A new temporary faculty position is opening up the University to the ideas of innovators and creative thinkers in the American Jewish community.Jewish philanthropist Charles Bronfman is sponsoring an open competition for a two-year visiting professorship at the University.

Applicants must submit five-page proposals explaining an idea that "will transform how the Jewish community thinks about itself," according to the online job posting. A symposium for finalists will be held in February or March. A decision will follow soon after.

"My hope is that among these dozens and dozens of people that have written to me, there will truly be some whose thinking about the community will move us in totally new directions," said Prof. Jonathan Sarna (NEJS), who's administering the competition and will select the winner. He said he couldn't disclose any information about submitted ideas.

The winner will receive an estimated $110,000 salary as the Charles R. Bronfman Visiting Chair in Jewish Communal Innovation, and will have two years at Brandeis to publish a book based on the idea. The visiting professor will teach one course per semester and present visiting lectures next fall. Sarna said the specifics of the course won't be determined until the winner is chosen.

"The aim is really to ensure that our students can spend time with this creative person, even as we want to make sure that the creative person is able to devote most of their time to working on this project," Sarna said.

Bronfman donated $1.5 million to sponsor this competition and a similar one in two years.

"The goal of this is to create a free space where a bright and creative academic could write a book that would allow the Jewish community to think a little bit about who we are, where we have come from and where we are going," said Roger Bennett, a senior vice president at the Andrea and Charles Bronfman Foundation.

Bennett said the presence of Sarna in particular, the foremost scholar on American Jewish history, makes the University an attractive place to hold this competition.

"Sarna, more than most people, has thought deeply, written deeply and led the community thinking about Jewish history and its consistent change," Bennett said. "He is one of the great thinkers we have in the [Jewish] community right now."

Sarna explained that Sears, Roebuck and Co. conducted a similar contest in 1929, awarding $10,000 to the person who best answered the question, "How can Judaism

best adjust itself to and influence modern life?" Rabbi Mordechai Kaplan, the founder of Reconstructionist Judaism, won by submitting the book Judaism as a Civilization.

"I think our hope [for this contest] is that the result will be a very brilliant book that will also have practical implications," Sarna said. "[Judaism as a Civilization] not only was a very stimulating and important book, [but] it also had very practical implications in terms of how the Jewish community should operate."

Sarna gave the Birthright Israel program, which provides free trips to Israel for Jews ages 18 to 26, as an example of the kind of idea he is looking for from this competition.
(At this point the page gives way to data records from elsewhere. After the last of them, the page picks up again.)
-- ==== Sys2Proof/Laws/State.lean ====
section
/-! SUPPORT. Reading a state after one of its updates: one lemma per field and update. -/

namespace Sys2Proof.Machine

@[simp] theorem State.wr_pending (s : State) (a : Nat) (v : Word) : (s.wr a v).pending = s.pending := rfl
@[simp] theorem State.wr_powered (s : State) (a : Nat) (v : Word) : (s.wr a v).powered = s.powered := rfl
@[simp] theorem State.wr_free (s : State) (a : Nat) (v : Word) : (s.wr a v).free = s.free := rfl
@[simp] theorem State.wr_tick (s : State) (a : Nat) (v : Word) : (s.wr a v).tick = s.tick := rfl
@[simp] theorem State.wr_frac (s : State) (a : Nat) (v : Word) : (s.wr a v).frac = s.frac := rfl
@[simp] theorem State.wr_mem (s : State) (a : Nat) (v : Word) : (s.wr a v).mem = s.mem := rfl
@[simp] theorem State.wr_tiles (s : State) (a : Nat) (v : Word) : (s.wr a v).tiles = s.tiles := rfl
@[simp] theorem State.wr_poison (s : State) (a : Nat) (v : Word) : (s.wr a v).poison = s.poison := rfl
@[simp] theorem State.wr_cores (s : State) (a : Nat) (v : Word) : (s.wr a v).cores = s.cores := rfl
@[simp] theorem State.wr_lineQ (s : State) (a : Nat) (v : Word) : (s.wr a v).lineQ = s.lineQ := rfl
@[simp] theorem State.wr_fuses (s : State) (a : Nat) (v : Word) : (s.wr a v).fuses = s.fuses := rfl
@[simp] theorem State.wr_position (s : State) (a : Nat) (v : Word) : (s.wr a v).position = s.position := rfl
@[simp] theorem State.wr_fenced (s : State) (a : Nat) (v : Word) : (s.wr a v).fenced = s.fenced := rfl
@[simp] theorem State.wr_net (s : State) (a : Nat) (v : Word) : (s.wr a v).net = s.net := rfl
@[simp] theorem State.wr_creditNet (s : State) (a : Nat) (v : Word) : (s.wr a v).creditNet = s.creditNet := rfl
@[simp] theorem State.wr_slots (s : State) (a : Nat) (v : Word) : (s.wr a v).slots = s.slots := rfl
@[simp] theorem State.wr_probes (s : State) (a : Nat) (v : Word) : (s.wr a v).probes = s.probes := rfl
@[simp] theorem State.wr_badHops (s : State) (a : Nat) (v : Word) : (s.wr a v).badHops = s.badHops := rfl
@[simp] theorem State.wr_loopHops (s : State) (a : Nat) (v : Word) : (s.wr a v).loopHops = s.loopHops := rfl
@[simp] theorem State.wr_flagHold (s : State) (a : Nat) (v : Word) : (s.wr a v).flagHold = s.flagHold := rfl
@[simp] theorem State.wr_rports (s : State) (a : Nat) (v : Word) : (s.wr a v).rports = s.rports := rfl
@[simp] theorem State.wr_rnnTurn (s : State) (a : Nat) (v : Word) : (s.wr a v).rnnTurn = s.rnnTurn := rfl
@[simp] theorem State.wr_syncDepth (s : State) (a : Nat) (v : Word) : (s.wr a v).syncDepth = s.syncDepth := rfl
@[simp] theorem State.wr_parentPort (s : State) (a : Nat) (v : Word) : (s.wr a v).parentPort = s.parentPort := rfl
@[simp] theorem State.wr_parentStage (s : State) (a : Nat) (v : Word) : (s.wr a v).parentStage = s.parentStage := rfl
@[simp] theorem State.wr_alignedOnce (s : State) (a : Nat) (v : Word) : (s.wr a v).alignedOnce = s.alignedOnce := rfl
@[simp] theorem State.wr_syncTick (s : State) (a : Nat) (v : Word) : (s.wr a v).syncTick = s.syncTick := rfl
@[simp] theorem State.wr_patterns (s : State) (a : Nat) (v : Word) : (s.wr a v).patterns = s.patterns := rfl
@[simp] theorem State.wr_parts (s : State) (a : Nat) (v : Word) : (s.wr a v).parts = s.parts := rfl
@[simp] theorem State.wr_pports (s : State) (a : Nat) (v : Word) : (s.wr a v).pports = s.pports := rfl
@[simp] theorem State.wr_irqs (s : State) (a : Nat) (v : Word) : (s.wr a v).irqs = s.irqs := rfl
@[simp] theorem State.wr_delivers (s : State) (a : Nat) (v : Word) : (s.wr a v).delivers = s.delivers := rfl
@[simp] theorem State.wr_aperture (s : State) (a : Nat) (v : Word) : (s.wr a v).aperture = s.aperture := rfl
@[simp] theorem State.wr_bridgeTx (s : State) (a : Nat) (v : Word) : (s.wr a v).bridgeTx = s.bridgeTx := rfl
@[simp] theorem State.wr_bridgeAwait (s : State) (a : Nat) (v : Word) : (s.wr a v).bridgeAwait = s.bridgeAwait := rfl
@[simp] theorem State.wr_rateArm (s : State) (a : Nat) (v : Word) : (s.wr a v).rateArm = s.rateArm := rfl
@[simp] theorem State.wr_calDue (s : State) (a : Nat) (v : Word) : (s.wr a v).calDue = s.calDue := rfl
@[simp] theorem State.wr_thermal (s : State) (a : Nat) (v : Word) : (s.wr a v).thermal = s.thermal := rfl
@[simp] theorem State.wr_dies (s : State) (a : Nat) (v : Word) : (s.wr a v).dies = s.dies := rfl
@[simp] theorem State.wr_efx (s : State) (a : Nat) (v : Word) : (s.wr a v).efx = s.efx := rfl
@[simp] theorem State.wr_efxStaged (s : State) (a : Nat) (v : Word) : (s.wr a v).efxStaged = s.efxStaged := rfl
@[simp] theorem State.wr_efxArmed (s : State) (a : Nat) (v : Word) : (s.wr a v).efxArmed = s.efxArmed := rfl
@[simp] theorem State.wr_efxLast (s : State) (a : Nat) (v : Word) : (s.wr a v).efxLast = s.efxLast := rfl
@[simp] theorem State.wr_censusDue (s : State) (a : Nat) (v : Word) : (s.wr a v).censusDue = s.censusDue := rfl
@[simp] theorem State.wr_censusOpen (s : State) (a : Nat) (v : Word) : (s.wr a v).censusOpen = s.censusOpen := rfl
@[simp] theorem State.wr_resets (s : State) (a : Nat) (v : Word) : (s.wr a v).resets = s.resets := rfl
@[simp] theorem State.wr_recovering (s : State) (a : Nat) (v : Word) : (s.wr a v).recovering = s.recovering := rfl
@[simp] theorem State.wr_romUp (s : State) (a : Nat) (v : Word) : (s.wr a v).romUp = s.romUp := rfl
@[simp] theorem State.wr_fwStaged (s : State) (a : Nat) (v : Word) : (s.wr a v).fwStaged = s.fwStaged := rfl
@[simp] theorem State.wr_fwRestarting (s : State) (a : Nat) (v : Word) : (s.wr a v).fwRestarting = s.fwRestarting := rfl
@[simp] theorem State.wr_fwTries (s : State) (a : Nat) (v : Word) : (s.wr a v).fwTries = s.fwTries := rfl
@[simp] theorem State.wr_nor (s : State) (a : Nat) (v : Word) : (s.wr a v).nor = s.nor := rfl
@[simp] theorem State.wr_norKept (s : State) (a : Nat) (v : Word) : (s.wr a v).norKept = s.norKept := rfl
@[simp] theorem State.wr_norBusy (s : State) (a : Nat) (v : Word) : (s.wr a v).norBusy = s.norBusy := rfl
@[simp] theorem State.wr_errPend (s : State) (a : Nat) (v : Word) : (s.wr a v).errPend = s.errPend := rfl
@[simp] theorem State.wr_errLog (s : State) (a : Nat) (v : Word) : (s.wr a v).errLog = s.errLog := rfl
@[simp] theorem State.wr_windows (s : State) (a : Nat) (v : Word) : (s.wr a v).windows = s.windows := rfl
@[simp] theorem State.wr_leaked (s : State) (a : Nat) (v : Word) : (s.wr a v).leaked = s.leaked := rfl
@[simp] theorem State.wr_colophonStopped (s : State) (a : Nat) (v : Word) : (s.wr a v).colophonStopped = s.colophonStopped := rfl
@[simp] theorem State.wr_handover (s : State) (a : Nat) (v : Word) : (s.wr a v).handover = s.handover := rfl
@[simp] theorem State.wr_erases (s : State) (a : Nat) (v : Word) : (s.wr a v).erases = s.erases := rfl
@[simp] theorem State.wr_jtag (s : State) (a : Nat) (v : Word) : (s.wr a v).jtag = s.jtag := rfl
@[simp] theorem State.wr_mgmt (s : State) (a : Nat) (v : Word) : (s.wr a v).mgmt = s.mgmt := rfl
@[simp] theorem State.wr_spdm (s : State) (a : Nat) (v : Word) : (s.wr a v).spdm = s.spdm := rfl
@[simp] theorem State.wr_out (s : State) (a : Nat) (v : Word) : (s.wr a v).out = s.out := rfl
"Programs like Birthright Israel are important because we have a real problem in the Jewish community," Prof. Ellen Kellman (NEJS) said. "We are losing people and we need to figure out ways to make a Jewish life and a Jewish identity meaningful to young people coming up."
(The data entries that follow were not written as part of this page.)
/-- R235, R402: a write that may leave, one that is retained; a probe and a piece of a `HOST_READ` outstanding. -/
theorem wit_DeliveryAndAperture : let s := fun buf kept reads => (ring0 0).modPport 0 fun x => { x with buf := buf, retained := kept, reads := reads }
    let e := (0, write0)
    let probe : HRead := ⟨3, 0, 0, 0, 1, true, .probe, 1, true, none, 0⟩
    let piece : HRead := ⟨3, 0, 0, 0, 2, false, .command 0 13 0 [(2 ^ 26, 2)], 0, true, none, 0⟩
    (s [] [] []).powered = true ∧ (s [] [] []).linkUp 0 = true ∧ ((s [e] [] []).pport 0).reads = [] ∧
    ((s [e] [] []).pport 0).buf[0]? = some e ∧ (s [e] [] []).mayLeave 0 e = true ∧ write0.bytes ≠ [] ∧
    (s [e] [] []).winCheck 0 0 (some (0 + 1 - 1)) false true = 0 ∧ ((s [] [e] []).pport 0).retained = [e] ∧
    ((s [] [e] [probe]).pport 0).reads = [probe] ∧ probe.sent = true ∧ probe.got = none ∧ probe.why = .probe ∧ probe.zero = true ∧
    ((s [] [] [piece]).pport 0).reads = [piece] ∧ piece.sent = true ∧ piece.got = none ∧ piece.zero = false ∧
    piece.len = ([1, 2] : List Byte).length ∧ (s [] [] [piece]).replayHolds 0 = false := by decide +kernel

/-- R403, R404: flushes of no byte, of the last byte of a window and past it; an aperture address of this package that is admitted and one
that is not. -/
theorem wit_DeliveryAndAperture_func : (ring0 0).takes 0 0 = some 0 ∧ ((ring0 0).pport 0).flushes = [] ∧ ((ring0 0).pport 0).reads = [] ∧
    ((ring0 0).pport 0).buf = [] ∧ (ring0 0).flushCode 0 0 0 0 = 0 ∧ (ring0 0).flushCode 0 0 4095 1 = 0 ∧
      (ring0 0).flushCode 0 0 4095 2 ≠ 0 ∧
    (ring0 0).fabCheck 0 0 0 = 0 ∧ (ring0 0).fabCheck 0 0 (2 ^ 42) ≠ 0 ∧ (ring0 0).runningAt 0 = none ∧ (ring0 0).aperture = [] ∧
    (ring0 0).bridgeRoom 0 (nameAt 0) = true ∧ (ring0 0).bridgeHolds 0 (nameAt 0) = false ∧
    (ring0 0).mustWait 0 = false := by decide +kernel

theorem test_write_out : let s := (ring0 0).modPport 0 fun x => { x with buf := [(0, write0)] }
    (after (.deliveryWriteOut 0 0) s).out.head? = some (.hostWrite 0 (s.winAddr 0 0 0) [7] false) := by decide +kernel

/-! ## PCIe ports, power, resets -/

/-- R382, R406, R413: a port up and down, PERST# high and low, the boot sequence before and after its end. -/
theorem wit_PortResets : let up := ring0 0
    up.powered = true ∧ up.resets = [] ∧ up.isMirror 0 0 = false ∧ ((up.pport 0).perstLow = false) ∧ up.linkUp 0 = true ∧
    up.fld aBoot 0 3 = 7 ∧ up.fnPart 0 0 = some 0 ∧ up.fnPart 1 63 = none ∧
    (let m := (up.setFld (aFn 0 0 0) 0 1 0).setFld (aFn 0 0 0) 7 1 1
     m.isMirror 0 0 = true ∧ m.resets = []) ∧ ((up.modPport 0 fun x => { x with perstLow := true }).pport 0).perstLow = true ∧
    (up.setFld aBoot 0 3 6).fld aBoot 0 3 < 7 ∧ (up.setFld aBoot 0 3 6).recovering = none := by decide +kernel

/-- R378, R408 to R410: a link up with no read outstanding, failed with the peer empty; down for 2 ms; to come up at its extremes. -/
theorem wit_PortFailures : let up := ring0 0
    let down := { (State.reset.modPport 0 fun x => { x with downTick := some 0 }) with tick := 500000 }
    up.powered = true ∧ up.linkUp 0 = true ∧ (up.pport 0).reads = [] ∧ (up.pport 1).reads = [] ∧
    (let f := up.setFld (aPort 0 0) 9 1 1
     f.linkUp 0 = true ∧ f.fld (aPort 0 0) 9 1 = 1 ∧ (f.pport 1).buf = [] ∧ (f.pport 1).retained = []) ∧
    down.linkUp 0 = false ∧ (down.pport 0).downTick = some 0 ∧ 0 + 500000 ≤ down.tick ∧ (down.pport 0).perstLow = false ∧
    down.fld (aPort 0 0x18) 0 1 = 0 ∧ 1 ≤ (1#3).toNat ∧ (6#3).toNat ≤ 6 ∧ (16#5).toNat ∈ [1, 2, 4, 8, 16] ∧
      down.windows.length < 65536 := by
  decide +kernel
Provost Marty Krauss, who oversees faculty at the University, said this competition provides Brandeis with an opportunity to find academic contributors who aren't currently in faculty positions.
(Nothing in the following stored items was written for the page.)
/-! ## What they change (R66, R67) -/

/-- The queue's command is worked, and beside the handles of core `k` nothing differs. -/
def State.WorksOff (s t : State) (k q : Nat) (it : Item) (codes : List Nat) (flags : Nat) : Prop :=
  ∃ e, (s.core k).Worked e q it codes flags ∧ (t.core k).fifo = e.fifo ∧ (t.core k).sreg = (s.core k).sreg ∧
    (t.core k).flags = (s.core k).flags ∧ t.mem = s.mem ∧ t.ctl = s.ctl

/-- A command that changes its core's handles to `l` and is worked. -/
theorem workDone_handles (s : State) (k q : Nat) (it : Item) (l : Tbl Wide) (codes : List Nat) (flags : Nat) :
    let t := (s.modCore k fun c => { c with handles := l }).workDone k q it codes flags
    s.WorksOff t k q it codes flags ∧ (t.core k).handles = l := by
  have hcore := core_workDone (s.modCore k fun c => { c with handles := l }) k q it codes flags
  rw [State.core_modCore] at hcore
  dsimp only
  rw [State.WorksOff, hcore]
  exact ⟨⟨_, rfl, rfl, rfl, rfl, rfl, rfl⟩, rfl⟩

theorem workDone_worksOff (s : State) (k q : Nat) (it : Item) (codes : List Nat) (flags : Nat) :
    let t := s.workDone k q it codes flags
    s.WorksOff t k q it codes flags ∧ (t.core k).handles = (s.core k).handles := by
  dsimp only
  rw [State.WorksOff, core_workDone]
  exact ⟨⟨_, rfl, rfl, rfl, rfl, rfl, rfl⟩, rfl⟩

/-- R67: an entry that passes is installed, any other is not. -/
theorem installHandle_spec (s : State) (k q : Nat) (it : Item) (v : Wide) :
    let t := s.installHandle k q it v
    (s.handleCheck v = cDONE → s.WorksOff t k q it [] 0 ∧
      ∀ h, (t.core k).handle h = if h = yTH it.desc then v else (s.core k).handle h) ∧
    (s.handleCheck v ≠ cDONE → s.WorksOff t k q it [s.handleCheck v] 0 ∧ (t.core k).handles = (s.core k).handles) := by
  dsimp only
  rw [State.installHandle]
  refine ⟨fun hok => ?_, fun hbad => ?_⟩
  · rw [if_pos hok]
    obtain ⟨hoff, hhandles⟩ := workDone_handles s k q it (Tbl.set 0 (s.core k).handles (yTH it.desc) v) [] 0
    exact ⟨hoff, fun h => (congrArg (Tbl.get 0 · h) hhandles).trans (Tbl.get_set ..)⟩
  · rw [if_neg hbad]
    exact workDone_worksOff ..

theorem mem_maskHandles {m : Wide} {h : Nat} : h ∈ maskHandles m ↔ h < 256 ∧ m.getLsbD h = true := by
  have hbit : getW m h 1 = 1 ↔ m.getLsbD h = true := by
    rw [getW, bits_eq, BitVec.getLsbD, Nat.testBit_eq_decide_div_mod_eq]
    simp
  simp [maskHandles, hbit]

/-- A table of handles after the fence of those of a list: each makes one step. -/
def fenceAll (l : List Nat) (c : Core) : Core := l.foldl (fun c h => c.setHandle h (fenceEntry (c.handle h))) c

theorem fenceAll_eq (l : List Nat) (c : Core) : fenceAll l c = { c with handles := (fenceAll l c).handles } := by
  induction l generalizing c with
  | nil => rfl
  | cons h l ih => exact (ih (c.setHandle h (fenceEntry (c.handle h)))).trans rfl

theorem handle_fenceAll {l : List Nat} (hl : l.Nodup) (c : Core) (h : Nat) :
    (fenceAll l c).handle h = if h ∈ l then fenceEntry (c.handle h) else c.handle h := by
  induction l generalizing c with
  | nil => rfl
  | cons a l ih =>
    obtain ⟨ha, hl⟩ := List.nodup_cons.1 hl
    have hstep : (fenceAll (a :: l) c).handle h = _ := ih hl (c.setHandle a (fenceEntry (c.handle a)))
    have hset : (c.setHandle a (fenceEntry (c.handle a))).handle h = if h = a then fenceEntry (c.handle a) else c.handle h :=
      Tbl.get_set ..
    rw [hstep, hset]
    by_cases heq : h = a
    · subst heq; simp [ha]
    · simp [heq]

/-- What a fence asks of every handle that its mask names (R209). -/
def Core.fencable (c : Core) (edition h : Nat) : Bool := hPEND (c.handle h) && hEDPEND (c.handle h) = edition

/-- R209: a fence whose mask names no handle. -/
theorem fence_empty {m : Wide} (h : maskHandles m = []) : s.fence k q it m = s.workDone k q it [] (2 ^ 11) := if_pos h

/-- One that finds some named handle unfit. -/
theorem fence_conflict {m : Wide} {h : Nat} (hh : h ∈ maskHandles m) (hunfit : (s.core k).fencable (yVALUE it.desc).toNat h = false) :
    s.fence k q it m = s.workDone k q it [cEDITION] 0 := by
  have hall : (maskHandles m).all ((s.core k).fencable (yVALUE it.desc).toNat) = false := List.all_eq_false.2 ⟨h, hh, by simp [hunfit]⟩
  refine (if_neg (List.ne_nil_of_mem hh)).trans (if_pos ?_)
  rw [Bool.not_eq_true']
  exact hall

/-- One that finds all of them fit. -/
theorem fence_flips {m : Wide} (hne : maskHandles m ≠ [])
    (h : ∀ h ∈ maskHandles m, (s.core k).fencable (yVALUE it.desc).toNat h = true) :
    s.fence k q it m = (s.modCore k fun c => { c with
      handles := (fenceAll (maskHandles m) (s.core k)).handles }).workDone k q it [] 0 := by
  have hflip : s.modCore k (fenceAll (maskHandles m)) = s.modCore k fun c => { c with
      handles := (fenceAll (maskHandles m) (s.core k)).handles } := by
    rw [State.modCore_eq, fenceAll_eq]; rfl
  have hall : (maskHandles m).all ((s.core k).fencable (yVALUE it.desc).toNat) = true := List.all_eq_true.2 h
  rw [← hflip]
  refine (if_neg hne).trans (if_neg ?_)
  rw [Bool.not_eq_true']
  exact fun hf => Bool.false_ne_true (hf.symm.trans hall)

/-- R66, R209: the three ends of a fence, by what its mask names. -/
theorem fence_spec (s : State) (k q : Nat) (it : Item) (m : Wide) :
    let t := s.fence k q it m
    let named := fun h => h < 256 ∧ m.getLsbD h = true
    let fit := fun h => hPEND ((s.core k).handle h) = true ∧ hEDPEND ((s.core k).handle h) = (yVALUE it.desc).toNat
    ((∀ h, ¬ named h) → s.WorksOff t k q it [] (2 ^ 11) ∧ (t.core k).handles = (s.core k).handles) ∧
    ((∃ h, named h) → (∀ h, named h → fit h) → s.WorksOff t k q it [] 0 ∧
      ∀ h, (named h → (t.core k).handle h = fenceEntry ((s.core k).handle h)) ∧
        (¬ named h → (t.core k).handle h = (s.core k).handle h)) ∧
    ((∃ h, named h ∧ ¬ fit h) → s.WorksOff t k q it [0x0A] 0 ∧ (t.core k).handles = (s.core k).handles) := by
  intro t named fit
  have hnamed : ∀ h, h ∈ maskHandles m ↔ named h := fun _ => mem_maskHandles
  have hfit : ∀ h, (s.core k).fencable (yVALUE it.desc).toNat h = true ↔ fit h := fun h => by simp [Core.fencable, fit]
  refine ⟨fun hnone => ?_, fun ⟨a, ha⟩ hall => ?_, fun ⟨h, hh, hnot⟩ => ?_⟩
  · have ht : t = _ := fence_empty (List.eq_nil_iff_forall_not_mem.2 fun h hh => hnone h ((hnamed h).1 hh))
    rw [ht]
    exact workDone_worksOff ..
  · have ht : t = _ := fence_flips (List.ne_nil_of_mem ((hnamed a).2 ha)) fun h hh => (hfit h).2 (hall h ((hnamed h).1 hh))
    obtain ⟨hoff, hhandles⟩ := workDone_handles s k q it (fenceAll (maskHandles m) (s.core k)).handles [] 0
    rw [ht]
    refine ⟨hoff, fun h => ?_⟩
    have hentry := (congrArg (Tbl.get 0 · h) hhandles).trans (handle_fenceAll (List.nodup_range.filter _) (s.core k) h)
    exact ⟨fun hh => hentry.trans (if_pos ((hnamed h).2 hh)), fun hh => hentry.trans (if_neg fun hm => hh ((hnamed h).1 hm))⟩
  · have ht : t = _ := fence_conflict ((hnamed h).2 hh) (Bool.eq_false_iff.2 fun hf => hnot ((hfit h).1 hf))
    rw [ht]
    exact workDone_worksOff ..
"There are many intellectuals who have progressive, new and innovative thinking about

Jewish professional leadership who are not currently in an academic setting," Krauss said. "This kind of program ought to be well-received within that cohort of people and should give us an opportunity to provide them with an appropriate venue for developing and articulating new and important ideas. That's what makes universities so special."

Krauss said she doesn't know yet whether she will formally approve the competition's winner for the two-year position, or simply consult Sarna about the choice. Although this open competition could end up awarding a temporary professorship to an individual without significant academic experience, Krauss explained that the University already has several professors just like that.

"We have a number of faculty [members] here who may or may not have a Ph.D. but come from the world of practice or professional life," she said. "We want that kind of diversity of experience here at the University, so this [program] is quite consistent with that."

Kellman, however, said the qualifications of the contest's winner should be reviewed.

"I would assume that all of the person's academic credentials are checked out, and if the person comes here, they will be an appropriate professor for Brandeis," Kellman said.